Problem, çağımızın bütün hastalıklarını teşhis ve tedavi etme formüllerini öğreten en büyük âlimi, müfessiri, müceddidi Bediüzzaman Said Nursî’ye, Risale-i Nur’a değil; başkalarına müracaat etmemizdir.
Evet, problem aslında tam olarak şurada:
Âlemlerin Rabbi, Furkan-ı Hakiminde mealen, “Muhakkak ki Biz sana kitabı hak ile indirdik. İbadetini ihlâs ile O’na yönelterek sadece Allah’a kulluk et. Bilin ki, şirkten ve riyadan uzak hâlis din Allah’a mahsustur.”3 buyurmaktadır.
Galiba ibadetlerimizi ve dahi hizmetlerimizi “ihlâs ile ona yönelerek” yapmamamızda ve “amellerimizi -ki, cemaati hizmetler de bu ameller içindedir- “rıza-i İlâhî’yi” gözeterek değil, “rıza-i nefsi, rıza-i şu, bu, o, bu için yapmamızdır!
Problemin diğer boyutunu da Peygamberimiz (asm), mealen şöyle ifade buyuruyor:
“İnsanlar helâk oldu, âlimler, bilenler müstesna. Âlimler, bilenler de helâk oldu, ilmiyle amel edenler müstesna. Amel edenler de helâk oldu, ihlâs sahipleri müstesna. İhlâs sahiplerine gelince, onlar da pek büyük bir tehlike ile karşı karşıyadırlar.”
Meseleyi bilmek yetmiyor, kabul etmek gerekir. Kabul etmek yetmiyor, uygulamak gerekir. Uygulamak yetmiyor, ihlâsla yalnız Allah rızası için yapmak gerekir. İhlâsı korumak da kolay değildir.
Şu çarpıcı örneği sık sık veririz: Sigaranın zararlarını en iyi bilen meslek erbabı, doktorlar, tıpçılardır. Yapılan araştırmalara göre, en çok da içenler onlardır.

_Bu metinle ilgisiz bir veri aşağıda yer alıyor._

/-! ## Main registers under XREG -/

/-- The slot that a main register of an operand stands in, by threads. -/
theorem writeMapped_spec {t0 t : Map OEntry} {P : Map OEntry → Prop} (hf : Fit t0 P) (f : Nat × Nat → Option Nat)
    (vs : List ((Nat × Nat) × Word)) (all : List (Nat × Nat)) (s : OSet) (js : List Nat) (x : Iss) (ht : P t)
    (hl : ∀ v ∈ vs, v.1.1 < 32) (hh : ∀ v ∈ vs, v.1.2 < x.crew.sheaves.length)
    (ho : ∀ v ∈ vs, ∀ v' ∈ vs, ∀ j, f v.1 = some j → f v'.1 = some j → v.1.1 = v'.1.1 → v.2 = v'.2) :
    ∃ y t', foldE (fun (a : Iss × Map OEntry) j => writeSlotOf a.1 j (vs.filter fun v => f v.1 == some j) all s a.2) (x, t) js =
        .ok (y, t') ∧ P t' ∧ Touch x y ∧
      (∀ v ∈ vs, ∀ j ∈ js, f v.1 = some j → y.cell (.slot v.1.1 j) = (x.cell (.slot v.1.1 j)).map fun _ => v.2) ∧
      (∀ c, (∀ v ∈ vs, ∀ j ∈ js, f v.1 = some j → c ≠ .slot v.1.1 j) → y.cell c = x.cell c) := by
  induction js generalizing x t with
  | nil => exact ⟨x, t, rfl, ht, Touch.refl x, fun _ _ _ h => absurd h (by simp), fun _ _ => rfl⟩
  | cons j rest ih =>
    have hsound : Sound x (fun p => some (.slot p.1 j)) (vs.filter fun v => f v.1 == some j) := by
      refine ⟨fun v hv => hl v (List.mem_filter.1 hv).1, fun v hv => hh v (List.mem_filter.1 hv).1, ?_⟩
      rintro v hv v' hv' c ⟨⟩ q
      obtain ⟨m, e⟩ := List.mem_filter.1 hv
      obtain ⟨m', e'⟩ := List.mem_filter.1 hv'
      simp only [Option.some.injEq, Cell.slot.injEq] at q
      exact ho v m v' m' j (by simpa using e) (by simpa using e') q.1.symm
    obtain ⟨z, t1, hz, hw, hp⟩ := writeSlotOf_spec hf x j _ all s ht hsound
    simp only [foldE, hz]
    obtain ⟨y, t', hy, hp', htouch, hit, miss⟩ := ih z hp fun v hv => by rw [hw.touch.count]; exact hh v hv
    refine ⟨y, t', hy, hp', hw.touch.trans htouch, fun v hv i hi e => ?_, fun c hn => ?_⟩
    · have hmem : ∀ i, f v.1 = some i → i = j → v ∈ vs.filter fun v => f v.1 == some j := fun i e q => by
        subst q; exact List.mem_filter.2 ⟨hv, by simp [e]⟩
      by_cases hr : i ∈ rest
      · rw [hit v hv i hr e]
        by_cases q : i = j
        · subst q
          rw [hw.hit v (hmem i e rfl) _ rfl]
          cases x.cell (.slot v.1.1 i) <;> rfl
        · rw [hw.miss]
          rintro v' _ h
          simp only [Option.some.injEq, Cell.slot.injEq] at h
          exact q h.2.symm
      · have q : i = j := by simpa [hr] using hi
        rw [miss]
        · subst q; exact hw.hit v (hmem i e rfl) _ rfl
        · intro v' _ i' hi' _ h
          simp only [Cell.slot.injEq] at h
          exact hr (h.2 ▸ hi')
    · rw [miss c fun v hv i hi => hn v hv i (by simp [hi])]
      apply hw.miss
      intro v hv h
      obtain ⟨m, e⟩ := List.mem_filter.1 hv
      simp only [Option.some.injEq] at h
      exact hn v m j (by simp) (by simpa using e) h.symm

Bilmek kifayet etmez.
“Yazıklar olsun namaz kılanlara ki, riya/gösteriş için kılarlar ve namazdan gafildirler, ona gerekli önemi vermezler…”4
Demek, namaz kılmak da kifayet etmez!..
Dipnotlar:
3- Zümer Sûresi, 39:2-3.
4- Maun Sûresi, 4-6.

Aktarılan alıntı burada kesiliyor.